Moreover to rule as the lower court did would be to show less than fealty to the purpose that animated the legislators in giving expression to their will that the failure of the instrument to be recorded does not result in the mortgage being any the less "binding between the parties." In the language of the Report of the Code Commission: "In article [2125] an additional provision is made that if the instrument of mortgage is not recorded, the mortgage is nevertheless binding between the parties." 12 We are not free to adopt then an interpretation, even assuming that the codal provision lacks the forthrightness and clarity that this particular norm does and, therefore, requires construction, that would frustrate or nullify such legislative objective.

Nor is the reason difficult to discern why such an exception should be made to the rule that is indispensable for a mortgage to be validly constituted that it be recorded. Equity so demands, and justice is served. There is thus full acknowledgment of the binding effect of a promise, which must be lived up to, otherwise the freedom a contracting party is supposed to possess becomes meaningless. It could be said of course that to allow foreclosure in the absence of such a formality is to offend against the demands of jural symmetry. What is "indispensable" may be dispensed with. Such an objection is far from fatal. This would not be the first time when logic yields to what is fair and what is just. To such an overmastering requirement, law is not immune.

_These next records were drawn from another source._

/-- Read the records of the executing lanes by plain loads, check them, and place their elements (R172, R173, R177). `tile` gives a
lane's tile word; LDH alone judges it. The continuation gets the lanes that go on with their records, and a reader of their addresses.
DEDUCED, log 48. -/
def State.tileOp (s : State) (T : Team) (slot : Nat) (exec : LaneMask) (p : Adr) (ldh : Bool) (tile : Nat → Word)
    (k : State → Team → List (Nat × Layout) → (Nat → Word → Nat × Attr) → Out) : Out :=
  let ls := lanesOf exec T.lanes
  let who := Requester.lanes T.id T.trapLevel slot
  let recs := ls.map fun l => ((⟨l, 2, T.addr p l, 64⟩ : Piece), true, false)
  if recs.any fun r => s.translate who T.core T.ctx r.1.va == .miss then s.locateMem' T slot exec false recs fun s1 _ _ => .next s1
  else
    let keys := ls.filterMap fun l => match s.translate who T.core T.ctx (T.addr p l) with
      | .ok key a _ => some (l, key, a)
      | _ => none
    let bytes := keys.flatMap fun x => spanOf x.2.1 64 x.2.2
    if !s.mayPeek T.core (T.frag slot).hist bytes then .next s else
    let lays := keys.map fun x => (x.1, layoutOf (s.peek T.id T.core (T.frag slot).hist x.2.1 64 x.2.2))
    let takes := fun (l : Nat) => !ldh || tileOk (tile l)
    let odd := maskOf ((lays.filter fun x => takes x.1 && x.2.tileOdd (tile x.1)).map (·.1))
    let bad := maskOf ((lays.filter fun x => x.2.tileBad ldh).map (·.1))
    if odd != 0 then s.laneTrap T slot 0x0A
    else if bad != 0 then s.laneTrapMask T slot 0x06 bad
    else
      let elems := lays.flatMap fun x => if takes x.1 then x.2.tilePieces x.1 (tile x.1) (!ldh) else []
      (s.afterPeek T.core bytes).locateMem' T slot exec false (recs ++ elems) fun s1 T1 ps =>
        let on := ps.map (·.p.lane)
        let at' := fun (l : Nat) (va : Word) => match ps.find? fun x => x.p.lane == l && x.p.va == va && x.p.len == 1 with
          | some x => (x.key, x.attr)
          | none => (0, .cached)
        k s1 T1 (lays.filter fun x => on.contains x.1) at'

/-- LDH: one event per lane reads every element when it performs; a tile word that is no tile gives empty at once.
DEDUCED, log 48. -/
def execLdh (g : Guard) (ty : LTy) (d : BitVec 9) (p : Adr) (b : Src) (s : State) : Out :=
  s.withLane fun T slot =>
    let exec := T.execMask (T.frag slot) g
    let ls := lanesOf exec T.lanes
    let n : Names := { srcs := [(p.a, 1), (b, 1)], dst := dstOf ty d }
    s.laneChecks T slot exec n [(p.a, maskWhere ls fun l => (T.addr p l).toNat % 64 != 0)] fun _ =>
      s.tileOp T slot exec p true (fun l => T.srcW b l) fun s1 T1 lays at' =>
        let grp := s1.evId
        let good := lays.filter fun x => tileOk (T.srcW b x.1)
        let T2 := (lays.filter fun x => !tileOk (T.srcW b x.1)).foldl (fun (q : Team) x =>
          q.put ty d x.1 ((putIv ty (fmtOf ty).emptyIv).1, fNV ||| fIL)) T1
        let es := good.map fun x =>
          let elems := (x.2.tileElems (T.srcW b x.1)).map fun i =>
            ((x.2.bytesOf i).map fun a => at' x.1 (BitVec.ofNat 64 a), (x.2.place i).2,
              (x.2.scaleAt i).map fun a => at' x.1 (BitVec.ofNat 64 a))
          ({ id := 0, team := 0, core := 0, grp := 0, lane := x.1, preds := [], key := 0, op := .hull x.2 ty elems,
             dst := .lane d.toNat x.1 ty, item := (match T2.item x.1 with | some h => h.no | none => 0) } : Ev)
        let (s2, T3) := s1.fresh.emit T2 slot grp es
        .next (s2.setTeam ((T3.mark (dstOf ty d) (maskOf (good.map (·.1))) grp).nextL slot))

/-- The value of STB. -/
def stbIn (ty : LTy) (w : Word) : StbIn :=
  match ty with
  | .pt32 => .flt f32 (w.toNat % 2 ^ 32)
  | .pt64 => .flt f64 w.toNat
  | .i64 => .int w.toInt
  | _ => .int w.toNat
def stbRaw (ty : LTy) (w : Word) : Word := if ty == .pt32 then (w.setWidth 32).setWidth 64 else w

WHEREFORE, the lower court order of February 25, 1966 is affirmed with the modification that in default of the payment of the above amount of P43,028.94 with interests at the rate of 9-1/2% per annum from the date of the filing of the complaint, that the mortgage be foreclosed with the properties subject thereof being sold and the proceeds of the sale applied to the payment of the amounts due the plaintiff in accordance with law. With costs against defendants-appellees.

Concepcion, C.J., Dizon, Makalintal, Zaldivar, Sanchez, Castro, Capistrano, Teehankee and Barredo, JJ., concur.

Reyes, J.B.L., J., is on official trip.

Endnotes:



1. Cohen and Cohen, Readings in Jurisprudence and Legal Philosophy, p. 102 (1951), citing Chief Justice Marshall in Sturges v. Crowninshield, 4 Wheat 122 (1819) and Chief Justice Taney in Charles River Bridge v. Warren Bridge, 11 Pet. 420 (1837).

2. Art. 1305, The New Civil Code.

3. American Law Institute, Restatement of the Law on Contracts, p. 1 (1932).

4. Art. 2125 of the New Civil Code provides: "In addition to the requisites stated in article 2085, it is indispensable, in order that a mortgage may be validly constituted, that the document in which it appears be recorded in the Registry of Property. If the instrument is not recorded, the mortgage is nevertheless binding between the parties."cralaw virtua1aw library

5. Order of the lower court, Record on Appeal, p. 24.

6. Ibid., pp. 21-23.

7. Ibid., p. 24.

8. Ibid., p. 24.

9. Ibid., p. 25.

10. Article 2125, New Civil Code.

11. Cf. People v. Mapa, 20 SCRA 1164 (1967); Pacific Oxygen & Acetylene Co. v Central Bank, 22 SCRA 917 (1968): Dequito v. Lopez, 22 SCRA 1352 (1968); Padilla v. City of Pasay, 23 SCRA 1349 (1968); Garcia v. Vasquez, 27 SCRA 505 (1969); and La Perla Cigar & Cigarette Factory v. Caparas, L-27948 & 28001-11, July 31, 1969.

12. Report of the Code Commission, at p. 158 (1948).